### Extracted records

-- ==== Sys2Proof/Machine/State.lean ====
section
/-! DEFINITION. The state of the block (10_state.md R48), its fault codes and responses, what the host sends, and
the state after reset (70_reset_and_hazards.md R340). -/

namespace Sys2Proof.Machine

open Sys2Proof

/-- The five fault codes (60_exceptions.md R300), in the order of their numbers. Each is a response of the block
and a NEXT state of the model, never a stop. -/
inductive FaultCode where
  | illegalCommand    -- 0x01
  | operandFormat     -- 0x02
  | illegalCsr        -- 0x03
  | config            -- 0x04
  | streamIntegrity   -- 0x05
deriving DecidableEq, Repr

/-- What the response port returns for a command (20_memory.md R71, 60_exceptions.md R301). -/
inductive Response where
  | ok    (p : Payload)
  | fault (c : FaultCode)
deriving DecidableEq, Repr

/-- What can reach the block from outside: a command, the reset input between commands, or the reset input
while command `c` is in progress (70_reset_and_hazards.md R340). Log 1, 14. -/
inductive HostInput where
  | command (c : Command)
  | reset
  | resetDuring (c : Command)
deriving DecidableEq, Repr

/-- STATUS (10_state.md R38): the fault latch. Its reserved bits read 0 and hold nothing. -/
structure Status where
  fault    : Bool
  overflow : Bool
  errCode  : Byte
deriving DecidableEq, Repr

/-- STATUS after reset and after any `CSRW STATUS` (10_state.md R38): 0. -/
def Status.clear : Status := ⟨false, false, 0⟩

/-- All the block holds (10_state.md R48), and after it the model's own fields: the implementation parameter
MAX_LEN, the number of the next NaN draw, what the host sends and what has been answered. Log 21. -/
structure State where
  /-- MODE bits 2:0 (10_state.md R33): 0 DE_CONT, 1 RS_CONT, 2 DM_CONT; bits 31:3 do not exist. -/
  mode      : BitVec 3
  /-- FS_IN, intermediate sample rate in Hz (10_state.md R34). -/
  fsIn      : Word
  /-- FS_OUT, target audio rate in Hz (10_state.md R35). -/
  fsOut     : Word
  /-- SQ_THRESH, a binary32 pattern (10_state.md R36). -/
  sqThresh  : F32
  /-- BUF_BYTES (10_state.md R37); bit 0 is hardwired 0, which `csrWrite` keeps. -/
  bufBytes  : Word
  /-- STATUS (10_state.md R38). -/
  status    : Status
  /-- DE_Y, the de-emphasis state (10_state.md R41). -/
  deY       : F32
  /-- RS_NUM, the resampler cursor numerator (10_state.md R42). -/
  rsNum     : Word
  /-- RS_LB, the resampler lookback sample (10_state.md R43). -/
  rsLb      : F32
  /-- RS_LBV, its valid bit (10_state.md R43). -/
  rsLbv     : Bool
  /-- DM_PREV, the demodulator lookback sample (10_state.md R44). -/
  dmPrev    : IQ
  /-- DM_PREVV, its valid bit (10_state.md R44). -/
  dmPrevv   : Bool
  /-- The implementation parameter MAX_LEN (00_scope.md R7); no step changes it. Log 7. -/
  maxLen    : MaxLen
  /-- The number of the next NAN_OUT draw (00_scope.md R13). The model's own. Log 5. -/
  nanDraws  : Nat
  /-- What the host sends, in order of arrival; the head is on the command port. The model's own. Log 1. -/
  hostIn    : List HostInput
  /-- The responses returned so far, oldest first (70_reset_and_hazards.md R353). The model's own. Log 2. -/
  responses : List Response
deriving DecidableEq, Repr

/-- The state right after reset of a block whose MAX_LEN is `m` (70_reset_and_hazards.md R340): no register is
left unspecified. The values of the model's own fields are log 3. -/
def State.resetWith (m : MaxLen) : State where
  mode      := 3#3
  fsIn      := 0
  fsOut     := 0
  sqThresh  := 0
  bufBytes  := 0
  status    := Status.clear
  deY       := 0
  rsNum     := 0
  rsLb      := 0
  rsLbv     := false
  dmPrev    := ⟨0, 0⟩
  dmPrevv   := false
  maxLen    := m
  nanDraws  := 0
  hostIn    := []
  responses := []

/-- The block right after reset (70_reset_and_hazards.md R340), with the open parameter MAX_LEN. -/
def State.reset : State := State.resetWith Config.maxLen

/-- Why the machine would stop. NOTHING raises one: "Nothing in the block is `stuck` or `refuse`"
(93_implementation_defined.md, part 1), so the type has no constructor. The five fault codes of
60_exceptions.md R300 are responses (`FaultCode`), after which the block goes on (R305). Log 12. -/
inductive Fault where
deriving DecidableEq, Repr

/-- Why the model would have no meaning for an instruction. -/
inductive Refusal where
  /-- An arm of `exec` whose instruction has no meaning yet. No arm answers it: every command is modelled.
  Safe where raised (the model stops). -/
  | notModelled (mnemonic : String)
deriving DecidableEq, Repr

end Sys2Proof.Machine
end

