-- ==== Sys2Proof/Machine/Squelch.lean ====
section
/-! DEFINITION. The Squelch gate: SQUELCH (43_squelch.md). -/

namespace Sys2Proof.Machine

open Sys2Proof

/-- One sample against the threshold `t` (43_squelch.md R200): `+0` where its magnitude is below `t`, else the
sample with its exact pattern. -/
def gate (t x : F32) : F32 := if flt (fabs x) t then 0 else x

/-- The body of SQUELCH (43_squelch.md R200). -/
def squelchBody (x : List F32) (s : State) : List F32 := x.map (gate s.sqThresh)

/-- SQUELCH (43_squelch.md R200). -/
def execSquelch (s : State) : Result :=
  match s.f32Operand with
  | none   => faulted .operandFormat s
  | some x => completed (.f32 (squelchBody x s)) s

end Sys2Proof.Machine
end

### Activity
Leave out every line after the one with "def Status.clear : Status". Reproduce the material above exactly from its first line through that line.

### The completed task
-- ==== Sys2Proof/Machine/State.lean ====
section
/-! DEFINITION. The state of the block (10_state.md R48), its fault codes and responses, what the host sends, and
the state after reset (70_reset_and_hazards.md R340). -/

namespace Sys2Proof.Machine

open Sys2Proof

/-- The five fault codes (60_exceptions.md R300), in the order of their numbers. Each is a response of the block
and a NEXT state of the model, never a stop. -/
inductive FaultCode where
  | illegalCommand    -- 0x01
  | operandFormat     -- 0x02
  | illegalCsr        -- 0x03
  | config            -- 0x04
  | streamIntegrity   -- 0x05
deriving DecidableEq, Repr

/-- What the response port returns for a command (20_memory.md R71, 60_exceptions.md R301). -/
inductive Response where
  | ok    (p : Payload)
  | fault (c : FaultCode)
deriving DecidableEq, Repr

/-- What can reach the block from outside: a command, the reset input between commands, or the reset input
while command `c` is in progress (70_reset_and_hazards.md R340). Log 1, 14. -/
inductive HostInput where
  | command (c : Command)
  | reset
  | resetDuring (c : Command)
deriving DecidableEq, Repr

/-- STATUS (10_state.md R38): the fault latch. Its reserved bits read 0 and hold nothing. -/
structure Status where
  fault    : Bool
  overflow : Bool
  errCode  : Byte
deriving DecidableEq, Repr

/-- STATUS after reset and after any `CSRW STATUS` (10_state.md R38): 0. -/
def Status.clear : Status := ⟨false, false, 0⟩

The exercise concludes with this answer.